Jakie są obecnie największe wyzwania ratownictwa medycznego?
Moim zdaniem w chwili obecnej największe wyzwania w ratownictwie medycznym to zapewnienie bezpieczeństwa wszystkim osobom potrzebującym, bez względu na narodowość, a także wykorzystywanie najnowocześniejszych metod leczenia, diagnostyki i technologii w niesieniu tej pomocy. Należy zwrócić szczególną uwagę na zagrożenia atakami terrorystycznymi i adekwatnie do nich działać w obrębie ratownictwa taktycznego lub – gdy zajdzie taka potrzeba – nawet ratownictwa pola walki. W dzisiejszych burzliwych czasach wszystkie służby muszą umieć się odnaleźć w sytuacjach, które – mam nadzieję – nigdy nas nie dotkną.
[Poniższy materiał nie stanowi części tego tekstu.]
-- ==== Sys2Proof/Machine/Memory.lean ====
section
/-!
DEFINITION. Main memory, `mem`: 2^16 words of 16 bits, each a bit pattern or UNDEFINED (10_state.md R20, R48; 20_memory.md R50,
R51, R68).
-/

namespace Sys2Proof.Machine

/-- The words of `mem` that hold a known bit pattern, as (word address, word) pairs with the addresses strictly rising;
an address not listed holds UNDEFINED, as every word that nothing has given a value does (10_state.md R48). The smallest
unit of this machine is the word: it has no bytes (20_memory.md R55, log 6). -/
abbrev Memory := List (Nat × Word)

/-- The canonical form: addresses strictly rising, all below 2^16. No entry can equal what an unlisted address reads as,
since an entry is a known word. -/
def Memory.wf : Memory → Bool
  | [] => true
  | [(a, _)] => decide (a < 65536)
  | (a, _) :: (b, v) :: m => decide (a < b) && Memory.wf ((b, v) :: m)

/-- The content of the word at `a`; what an unlisted address reads as is UNDEFINED (10_state.md R48). -/
def Memory.read : Memory → Nat → Val 16
  | [], _ => .undefined
  | (k, v) :: m, a => if k = a then .known v else Memory.read m a

/-- Give the word at `a` the known value `v`, keeping the addresses rising. -/
def Memory.insert : Memory → Nat → Word → Memory
  | [], a, v => [(a, v)]
  | (k, u) :: m, a, v =>
    if a < k then (a, v) :: (k, u) :: m
    else if a = k then (a, v) :: m
    else (k, u) :: Memory.insert m a v

/-- Make the word at `a` UNDEFINED. -/
def Memory.erase : Memory → Nat → Memory
  | [], _ => []
  | (k, u) :: m, a => if k = a then m else (k, u) :: Memory.erase m a

/-- The write of one word (20_memory.md R68): the word becomes `v`, or UNDEFINED if `v` is. -/
def Memory.write (m : Memory) (a : Nat) : Val 16 → Memory
  | .known v => m.insert a v
  | .undefined => m.erase a

/-- The memory that holds the given words and nothing else (`INIT_MEM`, 10_state.md R48); an address is reduced modulo
2^16 (00_scope.md R4), and of two words for one address the later counts. -/
def Memory.ofWords (init : List (Nat × Word)) : Memory :=
  init.foldl (fun m e => m.insert (e.1 % 65536) e.2) []

/-- The two bytes of an image as one word (20_memory.md R55). -/
def wordOfBytes (order : ByteOrder) (first second : BitVec 8) : Word :=
  match order with
  | .big => first ++ second
  | .little => second ++ first

/-- `INIT_MEM` from a memory image given as bytes, from word address `base` on (20_memory.md R55, 70_reset_and_hazards.md
R169 (a)). An odd byte at the end is half a word, which no rule gives a meaning: there is no image then (log 15). -/
def initMemOfBytes (order : ByteOrder) : Nat → List (BitVec 8) → Option (List (Nat × Word))
  | _, [] => some []
  | _, [_] => none
  | base, b :: c :: bs =>
    (initMemOfBytes order (base + 1) bs).map (fun m => (base, wordOfBytes order b c) :: m)

end Sys2Proof.Machine
end

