/-- Settles O48: both runs perform the operation from the same drawn flags, and only one of them restores them. -/
theorem flagsThatReachThePcAreDrawnOnce : Obligations.FlagsThatReachThePcAreDrawnOnce := by
  refine ⟨fun insn op s reach => ⟨fun t h => ?_, fun t' h => ?_⟩, fun s => ⟨drawFlags_flag_isKnown s, fun _ _ =>
    drawFlags_flag_known, drawFlags_differs s⟩⟩
  · obtain ⟨q, hq, rfl⟩ := runOperation_eq_next_perform.mp h
    exact ⟨_, (runOperation_drawFlags_eq_next reach).mpr ⟨q, hq, rfl⟩, goesAs_of_perform hq⟩
  · obtain ⟨q, hq, rfl⟩ := (runOperation_drawFlags_eq_next reach).mp h
    exact ⟨_, runOperation_eq_next_perform.mpr ⟨q, hq, rfl⟩, goesAs_of_perform hq⟩

/-- Settles O47: the two ways of a jump, of which the condition decides; on one flag the reads change nothing but the
draws. -/
theorem conditionalJumpFollowsTheFlag : Obligations.ConditionalJumpFollowsTheFlag := by
  constructor
  · intro insn c e s s₁ v he h b s₂ hb
    obtain ⟨bit, rfl⟩ := force_of_known_or_drawn hb
    refine ⟨fun zero => ?_, fun u s₃ one target => ?_⟩
    · have reads := (eval_readsOnly h).trans (readsOnly_afterForce s₁ (v.resize 1))
      exact ⟨_, runOperation_jump_not_taken he h (bit.trans zero), rfl, congrArg advanced reads.pc⟩
    · exact ⟨_, runOperation_jump_taken he h (bit.trans one) target, rfl, rfl⟩
  · intro insn target f s
    refine ⟨_, runOperation_jumpIf insn target f s, ?one, ?zero, ?undefined, ?flags, State.afterForce_mem ..,
      State.afterForce_w .., rfl⟩
    case one => intro known; simp [known]
    case zero => intro known; simp [known]
    case undefined => intro undefined; simp +contextual [undefined]
    case flags =>
      exact ⟨State.afterForce_flagZ .., State.afterForce_flagS .., State.afterForce_flagC .., State.afterForce_flagV ..⟩

end Sys2Proof.Proofs
end

section
/-!
PROOFS of the statements of 43_extended_immediate.md: the whole effect of `EXTI`, and the immediate that follows it.
-/

namespace Sys2Proof.Machine

open Sys2Proof.Claims

/-- The whole effect of an `EXTI`, as an instruction that is executed (43_extended_immediate.md R123). -/
theorem exec_exti_eq_next {imm13 : BitVec 13} {s t : State} :
    exec (.exti imm13) s = .next t ↔ t = { s with pc := advanced s.pc, ext13 := .known imm13, hasExt13 := 1#1 } :=
  execExti_eq_next

/-- A known `ext13` stands above the low three bits of a known field, both raw (30_encoding.md R73). -/
theorem extendedImm_known {n : Nat} (field : BitVec n) {s : State} {hi : BitVec 13} (h : s.ext13 = .known hi) :
    extendedImm (.known field) s = .known (hi ++ field.setWidth 3) := by
  rw [extendedImm, h, Val.resize_known]
  rfl

/-- The high 13 bits of a word and its low three make up the word. -/
theorem high13_append_low3 (k : Word) : k.extractLsb' 3 13 ++ k.setWidth 3 = k :=
  calc k.extractLsb' 3 13 ++ k.setWidth 3
      = k.extractLsb' 3 13 ++ k.extractLsb' 0 3 := by rw [BitVec.setWidth_eq_extractLsb' (by decide)]
    _ = k := BitVec.extractLsb'_append_extractLsb' (w := 13) (len := 3)

end Sys2Proof.Machine

namespace Sys2Proof.Proofs

open Sys2Proof Sys2Proof.Machine Sys2Proof.Claims

/-- Settles O2: the whole next state of an `EXTI`. -/
theorem extiChangesNothingElse : Obligations.ExtiChangesNothingElse :=
  fun _ _ => exec_exti_eq_next.mpr rfl

/-- Settles O3: what the second `EXTI` leaves of the state that the first has left. -/
theorem secondExtiOverwritesTheFirst : Obligations.SecondExtiOverwritesTheFirst := by
  intro first second s t hfirst
  obtain rfl := exec_exti_eq_next.mp hfirst
  exact exec_exti_eq_next.mpr rfl

/-- Settles O4: after the `EXTI` the immediate is the extended one, whose two parts make up `k`. -/
theorem extendedImmediateReachesEveryConstant : Obligations.ExtendedImmediateReachesEveryConstant := by
  intro k s t kind n field hexti hlow
  obtain rfl := exec_exti_eq_next.mp hexti
  rw [immediate_extended kind _ rfl, extendedImm_known field rfl, hlow, high13_append_low3]

end Sys2Proof.Proofs
end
A jakie wymagania musi spełniać kandydat na ratownika medycznego?
Każdy kandydat na ratownika medycznego lub – jak w moim przypadku – na pielęgniarza musi spełniać takie kryteria, jak: duża odporność na stres, zdyscyplinowanie, sprawność fizyczna. To podstawowe cechy przyszłych pracowników Państwowego Systemu Ratownictwa Medycznego. Oczywiście, w obecnych czasach koniecznością jest ukończenie studiów pierwszego stopnia na kierunkach ratownictwo medyczne, pielęgniarstwo, a następnie – po ukończeniu studiów – trzeba zawsze aktualizować swoją wiedzę medyczną, do końca kariery zawodowej.